Copy out each line of the material in which the word "inMask" can be found.
---- Records to use
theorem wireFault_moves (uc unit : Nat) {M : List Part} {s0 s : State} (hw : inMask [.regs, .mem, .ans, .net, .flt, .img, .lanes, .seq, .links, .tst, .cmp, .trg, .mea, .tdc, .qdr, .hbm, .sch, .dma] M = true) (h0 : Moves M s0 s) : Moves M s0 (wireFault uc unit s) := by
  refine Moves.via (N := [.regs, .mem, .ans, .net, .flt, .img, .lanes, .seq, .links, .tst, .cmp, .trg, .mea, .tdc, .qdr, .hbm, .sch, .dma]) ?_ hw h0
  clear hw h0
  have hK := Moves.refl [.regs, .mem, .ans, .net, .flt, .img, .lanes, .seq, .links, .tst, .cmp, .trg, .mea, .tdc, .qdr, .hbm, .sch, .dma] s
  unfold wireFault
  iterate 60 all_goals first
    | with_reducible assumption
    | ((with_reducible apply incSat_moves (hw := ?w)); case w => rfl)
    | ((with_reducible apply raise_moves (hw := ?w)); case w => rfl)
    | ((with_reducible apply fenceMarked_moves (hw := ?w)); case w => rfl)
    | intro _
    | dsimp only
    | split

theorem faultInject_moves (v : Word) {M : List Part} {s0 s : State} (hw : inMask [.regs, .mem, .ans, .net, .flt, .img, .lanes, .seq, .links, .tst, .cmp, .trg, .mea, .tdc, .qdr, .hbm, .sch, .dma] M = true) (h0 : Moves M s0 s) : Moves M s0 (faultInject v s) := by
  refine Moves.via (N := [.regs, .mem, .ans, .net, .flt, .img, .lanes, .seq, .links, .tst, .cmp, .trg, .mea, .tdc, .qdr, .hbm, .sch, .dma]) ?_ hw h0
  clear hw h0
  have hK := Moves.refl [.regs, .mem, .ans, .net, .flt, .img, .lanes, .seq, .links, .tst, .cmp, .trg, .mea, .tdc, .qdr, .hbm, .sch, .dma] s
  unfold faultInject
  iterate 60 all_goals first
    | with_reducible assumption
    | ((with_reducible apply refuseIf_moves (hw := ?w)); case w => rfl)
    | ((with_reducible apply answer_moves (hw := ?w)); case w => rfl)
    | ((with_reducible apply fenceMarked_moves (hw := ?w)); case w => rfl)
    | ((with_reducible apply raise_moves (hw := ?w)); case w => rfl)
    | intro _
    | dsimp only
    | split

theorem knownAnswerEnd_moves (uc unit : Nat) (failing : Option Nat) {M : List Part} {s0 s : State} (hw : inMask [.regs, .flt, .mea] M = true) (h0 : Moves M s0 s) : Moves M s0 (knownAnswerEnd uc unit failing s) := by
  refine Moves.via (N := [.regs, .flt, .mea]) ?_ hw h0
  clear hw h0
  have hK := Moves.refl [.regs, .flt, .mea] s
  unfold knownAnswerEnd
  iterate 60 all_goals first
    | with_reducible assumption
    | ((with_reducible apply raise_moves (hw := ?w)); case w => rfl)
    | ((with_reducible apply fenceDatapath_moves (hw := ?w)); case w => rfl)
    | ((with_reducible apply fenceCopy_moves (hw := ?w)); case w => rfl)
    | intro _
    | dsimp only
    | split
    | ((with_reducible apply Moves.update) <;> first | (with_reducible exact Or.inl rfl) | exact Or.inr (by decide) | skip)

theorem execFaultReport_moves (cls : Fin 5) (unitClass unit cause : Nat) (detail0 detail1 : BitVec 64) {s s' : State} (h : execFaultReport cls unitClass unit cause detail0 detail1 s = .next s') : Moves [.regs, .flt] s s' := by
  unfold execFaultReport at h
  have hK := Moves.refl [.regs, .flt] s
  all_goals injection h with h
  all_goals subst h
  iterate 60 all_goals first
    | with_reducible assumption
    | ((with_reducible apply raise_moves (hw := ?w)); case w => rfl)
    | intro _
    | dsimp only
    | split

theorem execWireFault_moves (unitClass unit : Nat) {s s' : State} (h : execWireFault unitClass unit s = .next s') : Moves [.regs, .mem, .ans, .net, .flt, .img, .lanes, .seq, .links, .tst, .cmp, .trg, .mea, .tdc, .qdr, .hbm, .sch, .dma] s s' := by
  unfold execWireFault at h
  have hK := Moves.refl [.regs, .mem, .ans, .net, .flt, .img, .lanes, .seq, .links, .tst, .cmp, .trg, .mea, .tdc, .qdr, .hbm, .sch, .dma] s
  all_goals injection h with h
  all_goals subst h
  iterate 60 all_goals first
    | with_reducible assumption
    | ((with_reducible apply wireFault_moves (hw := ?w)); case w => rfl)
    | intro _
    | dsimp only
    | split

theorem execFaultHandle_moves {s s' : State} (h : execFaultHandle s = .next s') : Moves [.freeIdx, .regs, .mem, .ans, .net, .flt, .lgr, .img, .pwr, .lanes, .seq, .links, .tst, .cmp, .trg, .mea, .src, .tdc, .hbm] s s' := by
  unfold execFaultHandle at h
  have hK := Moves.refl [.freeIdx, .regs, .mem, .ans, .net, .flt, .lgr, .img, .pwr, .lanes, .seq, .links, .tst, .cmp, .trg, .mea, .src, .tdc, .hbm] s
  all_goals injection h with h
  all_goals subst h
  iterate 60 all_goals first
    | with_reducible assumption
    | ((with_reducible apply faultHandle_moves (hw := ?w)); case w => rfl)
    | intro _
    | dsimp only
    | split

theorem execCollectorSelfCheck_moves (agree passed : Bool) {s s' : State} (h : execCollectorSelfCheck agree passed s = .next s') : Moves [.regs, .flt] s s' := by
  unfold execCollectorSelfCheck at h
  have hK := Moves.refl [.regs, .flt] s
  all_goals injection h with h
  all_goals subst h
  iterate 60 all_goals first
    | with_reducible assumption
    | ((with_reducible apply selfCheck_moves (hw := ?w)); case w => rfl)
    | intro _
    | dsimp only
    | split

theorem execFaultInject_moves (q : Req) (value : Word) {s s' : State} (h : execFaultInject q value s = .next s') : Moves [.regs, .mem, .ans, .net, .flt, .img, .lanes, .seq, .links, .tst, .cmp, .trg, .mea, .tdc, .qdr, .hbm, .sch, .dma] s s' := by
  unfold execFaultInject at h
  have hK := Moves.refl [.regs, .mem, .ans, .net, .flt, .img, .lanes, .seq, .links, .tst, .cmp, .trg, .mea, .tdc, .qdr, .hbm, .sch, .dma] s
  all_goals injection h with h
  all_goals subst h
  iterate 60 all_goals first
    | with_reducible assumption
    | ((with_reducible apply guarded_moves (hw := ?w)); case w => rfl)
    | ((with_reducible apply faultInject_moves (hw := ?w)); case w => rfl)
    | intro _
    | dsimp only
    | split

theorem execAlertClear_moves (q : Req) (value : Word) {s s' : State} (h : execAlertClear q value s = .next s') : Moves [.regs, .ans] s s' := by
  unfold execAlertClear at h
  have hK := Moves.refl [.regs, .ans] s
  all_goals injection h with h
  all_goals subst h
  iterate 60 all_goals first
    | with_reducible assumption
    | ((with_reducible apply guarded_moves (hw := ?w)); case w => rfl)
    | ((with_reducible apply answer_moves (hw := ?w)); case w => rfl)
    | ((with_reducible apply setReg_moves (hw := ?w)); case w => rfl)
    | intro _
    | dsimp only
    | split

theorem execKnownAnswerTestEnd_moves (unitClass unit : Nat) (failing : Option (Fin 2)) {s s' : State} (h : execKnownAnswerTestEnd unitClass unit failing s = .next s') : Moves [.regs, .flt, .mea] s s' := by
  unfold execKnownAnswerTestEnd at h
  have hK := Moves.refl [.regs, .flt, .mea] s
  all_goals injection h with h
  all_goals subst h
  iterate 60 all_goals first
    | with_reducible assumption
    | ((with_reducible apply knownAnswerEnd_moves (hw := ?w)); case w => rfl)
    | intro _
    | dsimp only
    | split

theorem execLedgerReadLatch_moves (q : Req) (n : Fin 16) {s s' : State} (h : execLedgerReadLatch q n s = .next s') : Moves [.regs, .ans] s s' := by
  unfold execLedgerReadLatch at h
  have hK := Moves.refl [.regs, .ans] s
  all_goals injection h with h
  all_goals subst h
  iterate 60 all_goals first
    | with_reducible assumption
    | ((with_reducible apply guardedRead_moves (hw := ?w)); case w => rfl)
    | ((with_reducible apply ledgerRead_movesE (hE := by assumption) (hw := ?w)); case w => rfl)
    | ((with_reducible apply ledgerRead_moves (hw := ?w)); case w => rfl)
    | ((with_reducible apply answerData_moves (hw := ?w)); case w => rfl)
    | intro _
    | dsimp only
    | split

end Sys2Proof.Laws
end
--------
◆ Task solution:
theorem wireFault_moves (uc unit : Nat) {M : List Part} {s0 s : State} (hw : inMask [.regs, .mem, .ans, .net, .flt, .img, .lanes, .seq, .links, .tst, .cmp, .trg, .mea, .tdc, .qdr, .hbm, .sch, .dma] M = true) (h0 : Moves M s0 s) : Moves M s0 (wireFault uc unit s) := by
theorem faultInject_moves (v : Word) {M : List Part} {s0 s : State} (hw : inMask [.regs, .mem, .ans, .net, .flt, .img, .lanes, .seq, .links, .tst, .cmp, .trg, .mea, .tdc, .qdr, .hbm, .sch, .dma] M = true) (h0 : Moves M s0 s) : Moves M s0 (faultInject v s) := by
theorem knownAnswerEnd_moves (uc unit : Nat) (failing : Option Nat) {M : List Part} {s0 s : State} (hw : inMask [.regs, .flt, .mea] M = true) (h0 : Moves M s0 s) : Moves M s0 (knownAnswerEnd uc unit failing s) := by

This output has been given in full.